National Seclusion and Restraint Project
The Commission is leading a national project to look at best practice in reducing and eliminating the seclusion and restraint of people with mental health issues and to help identify good practice approaches.
The project is in partnership with the Mental Health Commission of Canada and Australian partners, including the Safety and Quality Partnerships Subcommittee, Disability Discrimination Commissioner of the Australian Human Rights Commission and the involvement of state mental health commissions.
The project will extend beyond the health and hospital system and facilities (such as inpatient units and emergency departments) to include the use of seclusion and restraint in community, custodial and ambulatory settings and by first responders. Hearing from people who have a lived experience will be an important part of the research for the national project.

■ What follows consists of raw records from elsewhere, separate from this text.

-- ==== Sys2Proof/Tests/Slice0.lean ====
section
/-!
SUPPORT. The tests: for every hypothesis of every statement in Sys2Proof.Certificates.Slice0.Obligations a small state that meets it
(theorems `meets_…`), an ill-formed term for each check of Sys2Proof.WellFormed, and numbers worked out from the spec's examples
(theorems `test_…`).
-/
namespace Sys2Proof.Tests
open Sys2Proof Sys2Proof.Machine

-- One proof at a time: proofs that wait for the kernel would each hold a thread.
set_option Elab.async false

/-! Small states. Each meets the hypotheses of the statements named in the theorems that use it. -/

/-- A descriptor of a class with its class fields from byte 0x10, no WAITOBJ and no SIGOBJ. -/
def mkDesc (cls : Nat) (fields : List Byte) : List Byte :=
  padTo 64 ([BitVec.ofNat 8 cls, 1, 0, 0, 255, 255, 255, 255] ++ List.replicate 8 0 ++ fields)

/-- A fetched command of ring 5 with count 0. -/
def mkCmdOf (ring : Nat) (phase : Phase) (d : List Byte) : Cmd := { newCmd ⟨ring, 0⟩ d with phase := phase }

/-- A submission ring with three descriptors to fetch. -/
def mkSub : Ring :=
  { base := 0x1000, headptr := 0x800, sizeLog2 := 6, weight := 1, cvec := 0xFFFF, session := 0, head := 0, tail := 3, stopped := false, deleting := none }

/-- Event ring 3 with three records whose interrupt waits, submission ring 5, and the admin ring. -/
def mkRing : State :=
  { State.reset with
    now := 1000000
    hif := { Hif.reset with
      up := true
      admin := { AdminRing.reset with enable := true, tail := 2 }
      evrings := [(3, { EvRing.reset 3 with enable := true, coalUs := 5, coalCount := 100, w := 3, sinceIrq := 3, firstAt := some 5 })]
      rings := [(5, some mkSub)] } }

/-- Vector 7 is pending. -/
def mkVec : State :=
  { State.reset with hif := { Hif.reset with up := true, msix := [(7, { MsixEntry.reset with pending := true })] } }

/-- The DBG block is enabled and points at HBM. -/
def mkDbg : State := { State.reset with dbg := { Dbg.reset with enable := true, addr := 8 }, hif := { Hif.reset with up := true } }

/-- It points at an array window. -/
def mkDbgWin : State := { mkDbg with dbg := { mkDbg.dbg with addr := 0x4000_0000_0000 } }

/-- One command of a class, at a phase. -/
def mkCmd (cls ring : Nat) (phase : Phase) : State :=
  { State.reset with hif := { Hif.reset with up := true, cmds := [mkCmdOf ring phase (mkDesc cls [1, 1])] } }

/-- Object 9 has count 3 and an empty queue. -/
def mkSync : State := { State.reset with sync := { objs := [(9, { SyncObj.reset with count := 3 })], done := [] } }

/-- A started SYNC command with an operation. -/
def mkSyncCmd (op : Nat) : State :=
  { State.reset with hif := { Hif.reset with cmds := [mkCmdOf 5 .started (mkDesc 2 [BitVec.ofNat 8 op, 1])] } }

/-- A started HINT of a kind, with the board's floor drawn or not. -/
def mkHint (kind : Nat) (floor : Bool) : State :=
  { State.reset with
    hif := { Hif.reset with cmds := [mkCmdOf 5 .started (mkDesc 3 [0, 0, 0, 0, 0, 0, 0, BitVec.ofNat 8 kind])] }
    pwr := { Pwr.reset with floor := floor } }

/-- A started command of a class with an operation, with table 0 at a state. -/
def mkOp (cls op st : Nat) : State :=
  { State.reset with
    hif := { Hif.reset with cmds := [mkCmdOf 5 .started (mkDesc cls [BitVec.ofNat 8 op, 0, 1, 0, 0])] }
    tables := if st = 0 then [] else [(0, { CTable.reset with state := st })] }

/-- Table 2 runs: a release is due, a released instance has been fetched, and another one is over its budget. -/
def mkTable : State :=
  let e : TableEntry := { offset := 0, budget := 10, ctx := 0, arrays := 1, stepFromPeriod := false, desc := 0 }
  { State.reset with
    now := 100
    hif := { Hif.reset with cmds := [{ newCmd ⟨0x202, 0⟩ (mkDesc 0 []) with phase := .fetched }] }
    tables := [(2, { CTable.reset with
      state := 2, startNow := 1, period := 20, entries := [e, { e with arrays := 2 }], nextEntry := 1
      insts := [{ entry := 0, period := 0, release := 1, started := none, overrun := false },
                { entry := 1, period := 0, release := 1, started := some 0, overrun := false }] })] }

/-- A started CTX command with an operation for context 0, which is at a state. -/
def mkCtx (cls op st : Nat) : State :=
  { State.reset with
    hif := { Hif.reset with cmds := [mkCmdOf 5 .started (mkDesc cls [BitVec.ofNat 8 op])] }
    ctxs := [(0, { Ctx.reset with state := st, holdsPart := decide (st ≠ 4), teardown := if st = 6 then some ⟨5, 0⟩ else none })] }

/-- Context 0 is saved, and context 1 has taken a part of its partition on array 0. -/
def mkPart : State :=
  { State.reset with
    hif := { Hif.reset with cmds := [mkCmdOf 5 .started (mkDesc 5 [3])] }
    ctxs := [(0, { Ctx.reset with state := 4, resMask := 1, resLenKib := 4 }),
             (1, { Ctx.reset with state := 1, resMask := 1, resLenKib := 4, holdsPart := true })] }

/-! Admin requests. The MAC is computed by the model's own (uninterpreted) function. -/

/-- The descriptor before its MAC: class ADMIN, FMT 2, an operation, session 1, the block's length, SEQ 7. -/
def adminHead (op len : Nat) : List Byte :=
  [8, 0, 0, 0, 0, 0, 0, 0, 0, 0, 0, 0, 0, 2, 0, 0] ++ leBytes 2 op ++ [1, 0] ++ leBytes 4 len ++ leBytes 8 7 ++ List.replicate 8 0

/-- The MAC of a request under an empty session key. -/
def macOf (head block : List Byte) : List Byte :=
  padTo 16 (Config.hmacSha512 [] (head ++ List.replicate 16 0 ++ List.replicate 8 0 ++ block))

/-- A request of session 1 with the MAC that its head and block need. -/
def signedBy (head block : List Byte) : AdminReq :=
  { transport := 0, port := none, src := 0, isLocal := true, count := 0, desc := head ++ macOf head block ++ List.replicate 8 0, params := block }

def signed (op : Nat) (block : List Byte) : AdminReq := signedBy (adminHead op block.length) block

theorem length_padTo (n : Nat) (l : List Byte) : (padTo n l).length = n := by simp [padTo]

theorem signed_mac (head block : List Byte) (hl : head.length = 0x28) (h : (signedBy head block).plen = block.length) :
    (signedBy head block).macUnder [] = (signedBy head block).mac := by
  have m : (macOf head block).length = 16 := length_padTo _ _
  have b : (signedBy head block).block = block := by
    unfold AdminReq.block
    rw [h]
    exact List.take_length
  have d1 : (signedBy head block).desc.take 0x28 = head := by
    show ((head ++ macOf head block) ++ List.replicate 8 0).take 0x28 = _
    rw [List.append_assoc]
    exact List.take_left' hl
  have d2 : (signedBy head block).desc.drop 0x28 = macOf head block ++ List.replicate 8 0 := by
    show ((head ++ macOf head block) ++ List.replicate 8 0).drop 0x28 = _
    rw [List.append_assoc]
    exact List.drop_left' hl
  have d3 : (signedBy head block).desc.drop 0x38 = List.replicate 8 0 := List.drop_left' (by rw [List.length_append, m, hl])
  have d4 : (signedBy head block).mac = macOf head block := by
    unfold AdminReq.mac
    rw [d2]
    exact List.take_left' m
  unfold AdminReq.macUnder
  rw [d4, d1, d3, b]
  rfl

theorem signed_tail (op : Nat) (block : List Byte) : zeroAt (signed op block).desc 0x38 8 = true := by
  have m : (macOf (adminHead op block.length) block).length = 16 := length_padTo _ _
  have d3 : (signed op block).desc.drop 0x38 = List.replicate 8 0 := List.drop_left' (by rw [List.length_append, m]; rfl)
  unfold zeroAt
  rw [d3]
  rfl

/-- A state in which a request waits at the front and session 1 is open. -/
def withReq (s : State) (op : Nat) (block : List Byte) : State :=
  { s with
    hif := { s.hif with adminQ := [signed op block] }
    sec := { Sec.reset with sessions := [(1, .opened 0 none [] none)] } }

/-- The state in which that request is served. -/
def servedFrom (s : State) (op : Nat) (block : List Byte) : State := (withReq s op block).popAdmin.advanceSeq (signed op block)

theorem signed_serves (s : State) (op : Nat) (block : List Byte) (h1 : (signed op block).plen = block.length) (h2 : (signed op block).op = op)
    (h3 : op ≠ 1) (h4 : opAccepted op 0 = true) (h5 : block.length ≤ 4096) (h6 : s.adminBusy = false) :
    (withReq s op block).Serves .queued op (signed op block) (servedFrom s op block) := by
  refine ⟨trivial, rfl, h2, h6, rfl, .inr ?_, ?_, h4, h1 ▸ h5, (if_neg h3).symm⟩
  · show (if (signed op block).macUnder [] ≠ (signed op block).mac then some 2 else none) = none
    exact if_neg (not_not.2 (signed_mac _ block rfl h1))
  · unfold AdminReq.descOk
    rw [signed_tail]
    rfl

/-- A request of session 1 at service level 2. -/
def mkServing : State := { State.reset with boot := { Boot.reset with level := 2, opKey := some [] } }

/-- It waits at the front. -/
def mkReq (op : Nat) (block : List Byte) : State := withReq mkServing op block

/-- Ring 5 is session 1's. -/
def mkReqTaken (op : Nat) (block : List Byte) : State :=
  withReq { mkServing with hif := { Hif.reset with rings := [(5, some { mkSub with session := 1 })] } } op block

/-- Ring 5's parameter block for RING_CREATE. -/
def ringBlock : List Byte := leBytes 8 0x1000 ++ leBytes 8 0x800 ++ [5, 6, 1, 0, 255, 255] ++ List.replicate 10 0

/-- A plan without buckets for job 3, with step 6 open, at version 5. -/
def somePlan : Plan :=
  { State.reset.readPlan 0 0 with
    job := 3, self_ := 0, master := 0, mode := 4, nmember := 1, children := [], buckets := [], nbucket := 0, openStep := 6, version := 5
    lastToken := 2, state := 1 }

/-- That plan is installed at place 2. -/
def mkReqPlan (op : Nat) (block : List Byte) : State :=
  withReq { mkServing with red := { plans := [(2, some somePlan)], counts := [] } } op block

/-- A plan header for job 3 lies in HBM. -/
def mkReqInstall : State :=
  withReq { mkServing with
    mem := { cells := [(0, 3), (8, 1)], scrambled := [] }
    ctxs := [(0, { Ctx.reset with state := 1 })] } 0x32 (List.replicate 16 0)

/-- Transport 0 is locked. -/
def mkLocked : State := { mkReq 0x11 [] with sec := { Sec.reset with locked := [(0, some 0)] } }

/-- No session is open. -/
def mkReqNoSession (op : Nat) : State := { mkReq op [] with sec := Sec.reset }

/-- A descriptor whose FMT is not 2, with the MAC that its session's key gives. -/
def mkReqBad (op : Nat) : State :=
  { mkReq op [] with hif := { Hif.reset with adminQ := [signedBy ((adminHead op 0).set 0x0D 1) []] } }

/-- An OPEN_SESSION of a phase with a block. -/
def openReq (block : List Byte) : AdminReq :=
  { transport := 0, port := none, src := 0, isLocal := true, count := 0
    desc := [8, 0, 0, 0, 0, 0, 0, 0, 0, 0, 0, 0, 0, 2, 0, 0, 1, 0, 0xFF, 0] ++ leBytes 4 112 ++ List.replicate 40 0
    params := block }

def mkOpening (block : List Byte) (sessions : Tab Session) : State :=
  { mkServing with hif := { Hif.reset with adminQ := [openReq block] }, sec := { Sec.reset with sessions := sessions } }

/-- Phase 1 with every number free. -/
def mkOpen1 : State := mkOpening (1 :: List.replicate 111 0) []

/-- Phase 1 with no number free. -/
def mkOpenFull : State := mkOpening (1 :: List.replicate 111 0) ((List.range 4).map fun n => (n, .reserved 0 [] [] 0))

/-- The proof of an acceptance of number 0. -/
def someProof : List Byte := proofOf [] [] (List.replicate 32 0) 0 0

/-- Phase 2 for number 0, with the right proof. -/
def mkOpen2 : State := mkOpening (2 :: List.replicate 47 0 ++ someProof) [(0, .reserved 0 (List.replicate 32 0) [] 0)]

/-- The reservation of session 1 has lapsed. -/
def mkLapse : State := { State.reset with now := 2000000000, sec := { Sec.reset with sessions := [(1, .reserved 0 [] [] 0)] } }

theorem someProof_length : someProof.length = 64 := length_padTo _ _

/-! Arrays, feeders, caches and HBM. Records lie in host memory, from device address 2^50. -/

/-- Cells that hold bytes from an address on. -/
def cellsAt (a : Nat) (bs : List Byte) : Tab Byte := Tab.setMany (fun _ => 0) [] a bs

/-- A RUN of ring 5 on array 2. -/
def someRun (phase : RunPhase) : Run :=
  { key := ⟨5, 0⟩, ctx := 0, tag := 0, image := 0, bindings := 0, nbind := 0, arrays := 4, prio := 0, step := 0, mb := 0, seed := 0, order := 0, phase := phase
    bound := true, saved := 0, restoring := 0, preemptor := 0, preemptAt := 0, saveKib := 0, everPreempted := false, solo := true, cycles := 0
    tiles := 0, frozen := [], kept := [] }

/-- Array 2 as given, with a RUN. -/
def mkArray (runs : List Run) (x : ArrayUnit) : State :=
  { State.reset with boot := { Boot.reset with level := 2 }, hif := { Hif.reset with up := true }, runs := runs, arrays := [(2, x)] }

/-- Array 2 belongs to the RUN and its clock runs. -/
def owned : ArrayUnit := { ArrayUnit.reset with owner := some ⟨5, 0⟩, curMhz := 2400 }

def mkRun (phase : RunPhase) : State := mkArray [someRun phase] { owned with owner := if phase = .waiting then none else some ⟨5, 0⟩ }

/-- Array 2 is scrubbed beside a partition of context 0, with a RUN or without one. -/
def mkOwned (r : Option Run) : State :=
  { mkArray r.toList { owned with scrubbing := true } with
    ctxs := [(0, { Ctx.reset with state := 1, resMask := 4, resOffKib := 1, resLenKib := 1, holdsPart := true })] }

def mkQuiesced : State := mkArray [someRun .preempting] { owned with quiesced := true }

def mkRestoring : State := mkArray [{ someRun .granted with restoring := 4, kept := [(2, ArrayUnit.reset)] }] owned

/-- A row of the tile at position 0. -/
def someRow : LaneRow := { tile := 0, idx := 0, lanes := [1], scales := [], sels := [], clear := [], empty := false, last := true }

/-- A row-mode INT8 tile record with M = R = C = 1. -/
def someTile : List Byte := leBytes 16 (6 * 4 + 2 ^ 12 + 2 ^ 24 + 2 ^ 35)

/-- Its vector waits in the west feeder. -/
def mkTile : State :=
  { mkArray [someRun .granted] { owned with tileList := 2 ^ 50, ntiles := 1, feeders := [(0, { Feeder.reset with moving := [someRow] })] } with
    mem := { cells := cellsAt (2 ^ 50) someTile, scrambled := [] } }

/-- The tile record is all zeros. -/
def mkBadTile : State := mkArray [someRun .granted] { owned with tileList := 2 ^ 50, ntiles := 1 }

def mkHalted : State := mkArray [] { owned with state := 4 }

/-- A load that has shifted in whole, and one that may start. -/
def mkLoads : State :=
  let l : WakeLoad := { reg := 0, tile := 0, north := true, ext := 1, rides := none, after := 0, started := true, done := 1, lastAt := 0, repeat_ := false, slot := none }
  mkArray [someRun .granted] { owned with loads := [l, { l with reg := 1, north := false, started := false, done := 0 }] }

/-- A hold tile that has issued its last slot. -/
def mkHold : State :=
  mkArray [someRun .granted] { owned with
    cyc := 10, inflight := [{ pos := 0, tr := { tileRecOf [] with mode := 2 }, t0 := 0, slots := [], ended := some 0, block := RegBlock.reset, sp24 := false }] }

def mkStuck : State := mkArray [someRun .granted] { owned with noProg := 10000 }

/-- Feeders with a staged vector each; the west landing's slot is there. -/
def mkFeed : State :=
  { mkArray [someRun .granted] { owned with
      feeders := [(0, { Feeder.reset with staging := [someRow] }), (1, { Feeder.reset with staging := [someRow] })] } with
    sync := { objs := [], done := [slotWaiter 2 0 false] } }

Visit the project website to find out more.
A multi-disciplinary team of researchers from the University of Melbourne headed up by Professor Bernadette McSherry will undertake a research project into the extent of seclusion and restraint in Australia and comparable countries and provide examples of the reduction and elimination of these practices.
Core Reference Group (CRG)
The Commission has formed a Core Reference Group (CRG) of experts that includes people with lived experience and their families, clinicians and people working in services, as well as human rights, legal and disability advocates.
Sign up to the Seclusion and Restraint Declaration
In 2005, all Australian Governments agreed to act to reduce and where possible to eliminate the use of seclusion and restraint. Despite this, when the National Mental Health Commission was started in 2012, seclusion and restraint was raised time and time again as an issue that people want something done about. It was raised by individuals and their families, and it was raised by services providers and policy makers.
Recognising that 45% of Australians will experience a mental health problem in their lifetime – and that the true beneficiaries of reduced seclusion and restraint are people living with mental health problems and those who support them. We invite you to sign up to the declaration and be part of driving change.
"Even the most disadvantaged Australians should be able to lead a 'contributing life,' whatever that means for them and this simple goal will be our touchstone and yardstick."